◆ What is needed
When you reach the line in the data below that contains "(legal : f ≠ .illegal)", please start repeating lines exactly, and stop after the line that contains "(k : Wide → Wide → Except FaultCode State)", repeating nothing else.
□ □ □
-- ==== Sys2Proof/Laws/Exec.lean ====
section
/-! SUPPORT. All a command can do, said once for every command: which fault its checks answer, or what
it writes; and the inverses of the operand checks. -/

namespace Sys2Proof.Spec

open Sys2Proof.Machine

/-! ### The operand checks, read backwards -/

theorem bind_ok {α β : Type} {x : Except FaultCode α} {f : α → Except FaultCode β} {y : β}
    (h : (x >>= f) = .ok y) : ∃ a, x = .ok a ∧ f a = .ok y := by
  cases x with
  | ok a => exact ⟨a, rfl, h⟩
  | error e => cases h

theorem reg_of_source {s : State} {i : Reg} {v : Wide} (h : s.source i = .ok v) :
    s.reg i = some v := by
  unfold State.source at h
  split at h
  · cases h; assumption
  · cases h

theorem of_require {f : FaultCode} {b : Bool} {u : Unit} (h : require f b = .ok u) : b = true := by
  unfold require at h
  split at h
  · assumption
  · cases h

/-- Two sources, one of them unconstructed (10_state.md R23). -/
theorem two_sources_fault {s : State} {ra rb : Reg} (h : s.reg ra = none ∨ s.reg rb = none)
    {β : Type} (k : Wide → Wide → Except FaultCode β) :
    (do let a ← s.source ra; let b ← s.source rb; k a b) = .error .unconstructed := by
  cases ha : s.reg ra with
  | none => rw [State.source_none ha]; rfl
  | some a =>
    rw [State.source_some ha, State.source_none (by simpa [ha] using h)]; rfl

/-- Three sources, one of them unconstructed (10_state.md R23). -/
theorem three_sources_fault {s : State} {ra rb rc : Reg}
    (h : s.reg ra = none ∨ s.reg rb = none ∨ s.reg rc = none) {β : Type}
    (k : Wide → Wide → Wide → Except FaultCode β) :
    (do let a ← s.source ra; let b ← s.source rb; let c ← s.source rc; k a b c) =
      .error .unconstructed := by
  cases ha : s.reg ra with
  | none => rw [State.source_none ha]; rfl
  | some a =>
    rw [State.source_some ha]
    exact two_sources_fault (by simpa [ha] using h) (k a)

/-! ### How a command ends -/

/-- What a command's checks can answer: a fault, UNCONSTRUCTED exactly when a source is unconstructed;
or a state in which its destinations, `RES` for the predicates and the entropy input for LDRND may have
changed. -/
inductive Ends (i : Instr) (s : State) : Except FaultCode State → Prop
  | fault (f : FaultCode) (legal : f ≠ .illegal)
      (cause : f = .unconstructed ↔ ∃ r ∈ sources i, s.reg r = none) : Ends i s (.error f)
  | ok (w : Vector (Option Wide) 16) (res : Limb) (rnd : List Limb) (drawn : Nat)
      (read : ∀ r ∈ sources i, s.reg r ≠ none)
      (regs : ∀ r : Reg, r ∉ destinations i → w[r.val] = s.w[r.val])
      (result : writesRes i = false → res = s.res)
      (entropy : (∀ rd wl, i ≠ .ldrnd rd wl) → rnd = s.rnd ∧ drawn = s.drawn) :
      Ends i s (.ok { s with w := w, res := res, rnd := rnd, drawn := drawn })

theorem set_other (w : Vector (Option Wide) 16) (rd : Reg) (v : Option Wide) :
    ∀ r : Reg, r ∉ [rd] → (w.set rd.val v)[r.val] = w[r.val] := by
  intro r h
  rw [Vector.getElem_set_ne]
  simp at h; exact fun e => h (Fin.ext e.symm)

theorem set_others (w : Vector (Option Wide) 16) (rd rc : Reg) (v u : Option Wide) :
    ∀ r : Reg, r ∉ [rd, rc] → ((w.set rd.val v).set rc.val u)[r.val] = w[r.val] := by
  intro r h
  simp only [List.mem_cons, List.not_mem_nil, or_false, not_or] at h
  rw [Vector.getElem_set_ne, Vector.getElem_set_ne]
  exacts [fun e => h.1 (Fin.ext e.symm), fun e => h.2 (Fin.ext e.symm)]

/-- A command that reads one register: its end follows from its end with the source constructed. -/
theorem ends_one {i : Instr} {s : State} {ra : Reg} (hs : sources i = [ra])
    (k : Wide → Except FaultCode State) (hk : ∀ a, s.reg ra = some a → Ends i s (k a)) :
    Ends i s (do let a ← s.source ra; k a) := by
  cases ha : s.reg ra with
  | none =>
    rw [State.source_none ha]
    exact .fault _ (by decide) (by simp [hs, ha])
  | some a => rw [State.source_some ha]; exact hk a ha

/-- A command that reads two registers. -/
theorem ends_two {i : Instr} {s : State} {ra rb : Reg} (hs : sources i = [ra, rb])
    (k : Wide → Wide → Except FaultCode State)
    (hk : ∀ a b, s.reg ra = some a → s.reg rb = some b → Ends i s (k a b)) :
    Ends i s (do let a ← s.source ra; let b ← s.source rb; k a b) := by
  by_cases h : s.reg ra = none ∨ s.reg rb = none
  · rw [two_sources_fault h]
    exact .fault _ (by decide) (by simpa [hs] using h)
  · rw [not_or] at h
    obtain ⟨a, ha⟩ := Option.ne_none_iff_exists'.1 h.1
    obtain ⟨b, hb⟩ := Option.ne_none_iff_exists'.1 h.2
    rw [State.source_some ha, State.source_some hb]
    exact hk a b ha hb

/-- A command that reads three registers. -/
theorem ends_three {i : Instr} {s : State} {ra rb rc : Reg} (hs : sources i = [ra, rb, rc])
    (k : Wide → Wide → Wide → Except FaultCode State)
    (hk : ∀ a b c, s.reg ra = some a → s.reg rb = some b → s.reg rc = some c →
      Ends i s (k a b c)) :
    Ends i s (do let a ← s.source ra; let b ← s.source rb; let c ← s.source rc; k a b c) := by
  by_cases h : s.reg ra = none ∨ s.reg rb = none ∨ s.reg rc = none
  · rw [three_sources_fault h]
    exact .fault _ (by decide) (by simpa [hs] using h)
  · rw [not_or, not_or] at h
    obtain ⟨a, ha⟩ := Option.ne_none_iff_exists'.1 h.1
    obtain ⟨b, hb⟩ := Option.ne_none_iff_exists'.1 h.2.1
    obtain ⟨c, hc⟩ := Option.ne_none_iff_exists'.1 h.2.2
    rw [State.source_some ha, State.source_some hb, State.source_some hc]
    exact hk a b c ha hb hc

/-- A check between the reads and the writes of a command. -/
theorem ends_require {i : Instr} {s : State} {f : FaultCode} {b : Bool} {k : Except FaultCode State}
    (hs : ∀ r ∈ sources i, s.reg r ≠ none) (h1 : f ≠ .illegal) (h2 : f ≠ .unconstructed)
    (hk : Ends i s k) : Ends i s (do require f b; k) := by
  cases b with
  | true => exact hk
  | false =>
    refine .fault f h1 ⟨fun h => absurd h h2, ?_⟩
    rintro ⟨r, hr, hn⟩
    exact absurd hn (hs r hr)

/-- Every command but the two loads ends as `commit` of such an answer; a load enters the LOAD phase. -/
theorem exec_ends (i : Instr) (s : State) :
    (∃ rd wl, (i = .ldw64 rd wl ∨ i = .ldw32 rd wl) ∧ exec i s = .next (s.enterLoad rd)) ∨
      ∃ r, Ends i s r ∧ exec i s = commit (destinations i) s r := by
  cases i with
  | ldw64 rd wl => exact .inl ⟨rd, wl, .inl rfl, rfl⟩
  | ldw32 rd wl => exact .inl ⟨rd, wl, .inr rfl, rfl⟩
  | ldi rd wl =>
    exact .inr ⟨_, .ok _ s.res s.rnd s.drawn (by simp [sources]) (set_other s.w rd _)
      (fun _ => rfl) (fun _ => ⟨rfl, rfl⟩), rfl⟩
  | ldrnd rd wl =>
    refine .inr ⟨.ok { s with
      w := s.w.set rd.val (some ⟨wl, limbsVal (s.drawLimbs wl).1⟩), res := s.res,
      rnd := s.rnd.drop wl, drawn := s.drawn + wl },
      .ok _ _ _ _ (by simp [sources]) (set_other s.w rd _) (fun _ => rfl)
        (fun h => absurd rfl (h rd wl)), ?_⟩
    simp only [exec, execLdrnd, State.drawLimbs_state]
    rfl
  | iszero ra | isodd ra | eq64 ra | fhb ra | fulc ra =>
    exact .inr ⟨_, ends_one rfl _ fun a ha =>
      .ok s.w _ s.rnd s.drawn (by simp [sources, ha]) (fun _ _ => rfl) (fun h => by cases h)
        (fun _ => ⟨rfl, rfl⟩), rfl⟩
  | cvt rd ra wl =>
    exact .inr ⟨_, ends_one rfl _ fun a ha =>
      .ok _ s.res s.rnd s.drawn (by simp [sources, ha]) (set_other s.w rd _) (fun _ => rfl)
        (fun _ => ⟨rfl, rfl⟩), rfl⟩
  | shl rd ra | shr rd ra | not rd ra =>
    exact .inr ⟨_, ends_one rfl _ fun a ha =>
      .ok _ s.res s.rnd s.drawn (by simp [sources, ha]) (set_other s.w rd _) (fun _ => rfl)
        (fun _ => ⟨rfl, rfl⟩), rfl⟩
  | cmp ra rb =>
    exact .inr ⟨_, ends_two rfl _ fun a b ha hb =>
      ends_require (by simp [sources, ha, hb]) (by decide) (by decide)
        (.ok s.w _ s.rnd s.drawn (by simp [sources, ha, hb]) (fun _ _ => rfl) (fun h => by cases h)
          (fun _ => ⟨rfl, rfl⟩)), rfl⟩
  | add rd ra rb | sub rd ra rb | mul rd ra rb =>
    exact .inr ⟨_, ends_two rfl _ fun a b ha hb =>
      ends_require (by simp [sources, ha, hb]) (by decide) (by decide)
        (.ok _ s.res s.rnd s.drawn (by simp [sources, ha, hb]) (set_other s.w rd _) (fun _ => rfl)
          (fun _ => ⟨rfl, rfl⟩)), rfl⟩
  | div rd ra rb rc =>
    exact .inr ⟨_, ends_two rfl _ fun a b ha hb =>
      ends_require (by simp [sources, ha, hb]) (by decide) (by decide)
        (.ok _ s.res s.rnd s.drawn (by simp [sources, ha, hb]) (set_others s.w rd rc _ _)
          (fun _ => rfl) (fun _ => ⟨rfl, rfl⟩)), rfl⟩
  | pow rd ra rb =>
    exact .inr ⟨_, ends_two rfl _ fun a b ha hb =>
      .ok _ s.res s.rnd s.drawn (by simp [sources, ha, hb]) (set_other s.w rd _) (fun _ => rfl)
        (fun _ => ⟨rfl, rfl⟩), rfl⟩
  | mulmod rd ra rb rc wl =>
    exact .inr ⟨_, ends_three rfl _ fun a b c ha hb hc =>
      ends_require (by simp [sources, ha, hb, hc]) (by decide) (by decide)
        (ends_require (by simp [sources, ha, hb, hc]) (by decide) (by decide)
          (.ok _ s.res s.rnd s.drawn (by simp [sources, ha, hb, hc]) (set_other s.w rd _)
            (fun _ => rfl) (fun _ => ⟨rfl, rfl⟩))), rfl⟩
  | powmod rd ra rb rc wl =>
    exact .inr ⟨_, ends_three rfl _ fun a b c ha hb hc =>
      ends_require (by simp [sources, ha, hb, hc]) (by decide) (by decide)
        (ends_require (by simp [sources, ha, hb, hc]) (by decide) (by decide)
          (.ok _ s.res s.rnd s.drawn (by simp [sources, ha, hb, hc]) (set_other s.w rd _)
            (fun _ => rfl) (fun _ => ⟨rfl, rfl⟩))), rfl⟩

/-- No command stops the machine (60_exceptions.md R232, R235; log 14). -/
theorem exec_next (i : Instr) (s : State) : ∃ t, exec i s = .next t := by
  rcases exec_ends i s with ⟨rd, wl, _, h⟩ | ⟨r, _, h⟩
  · exact ⟨_, h⟩
  · rw [h]; cases r <;> exact ⟨_, rfl⟩

end Sys2Proof.Spec
end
□ □ □
◆ Output of the task
  | fault (f : FaultCode) (legal : f ≠ .illegal)
      (cause : f = .unconstructed ↔ ∃ r ∈ sources i, s.reg r = none) : Ends i s (.error f)
  | ok (w : Vector (Option Wide) 16) (res : Limb) (rnd : List Limb) (drawn : Nat)
      (read : ∀ r ∈ sources i, s.reg r ≠ none)
      (regs : ∀ r : Reg, r ∉ destinations i → w[r.val] = s.w[r.val])
      (result : writesRes i = false → res = s.res)
      (entropy : (∀ rd wl, i ≠ .ldrnd rd wl) → rnd = s.rnd ∧ drawn = s.drawn) :
      Ends i s (.ok { s with w := w, res := res, rnd := rnd, drawn := drawn })

theorem set_other (w : Vector (Option Wide) 16) (rd : Reg) (v : Option Wide) :
    ∀ r : Reg, r ∉ [rd] → (w.set rd.val v)[r.val] = w[r.val] := by
  intro r h
  rw [Vector.getElem_set_ne]
  simp at h; exact fun e => h (Fin.ext e.symm)

theorem set_others (w : Vector (Option Wide) 16) (rd rc : Reg) (v u : Option Wide) :
    ∀ r : Reg, r ∉ [rd, rc] → ((w.set rd.val v).set rc.val u)[r.val] = w[r.val] := by
  intro r h
  simp only [List.mem_cons, List.not_mem_nil, or_false, not_or] at h
  rw [Vector.getElem_set_ne, Vector.getElem_set_ne]
  exacts [fun e => h.1 (Fin.ext e.symm), fun e => h.2 (Fin.ext e.symm)]

/-- A command that reads one register: its end follows from its end with the source constructed. -/
theorem ends_one {i : Instr} {s : State} {ra : Reg} (hs : sources i = [ra])
    (k : Wide → Except FaultCode State) (hk : ∀ a, s.reg ra = some a → Ends i s (k a)) :
    Ends i s (do let a ← s.source ra; k a) := by
  cases ha : s.reg ra with
  | none =>
    rw [State.source_none ha]
    exact .fault _ (by decide) (by simp [hs, ha])
  | some a => rw [State.source_some ha]; exact hk a ha

/-- A command that reads two registers. -/
theorem ends_two {i : Instr} {s : State} {ra rb : Reg} (hs : sources i = [ra, rb])
    (k : Wide → Wide → Except FaultCode State)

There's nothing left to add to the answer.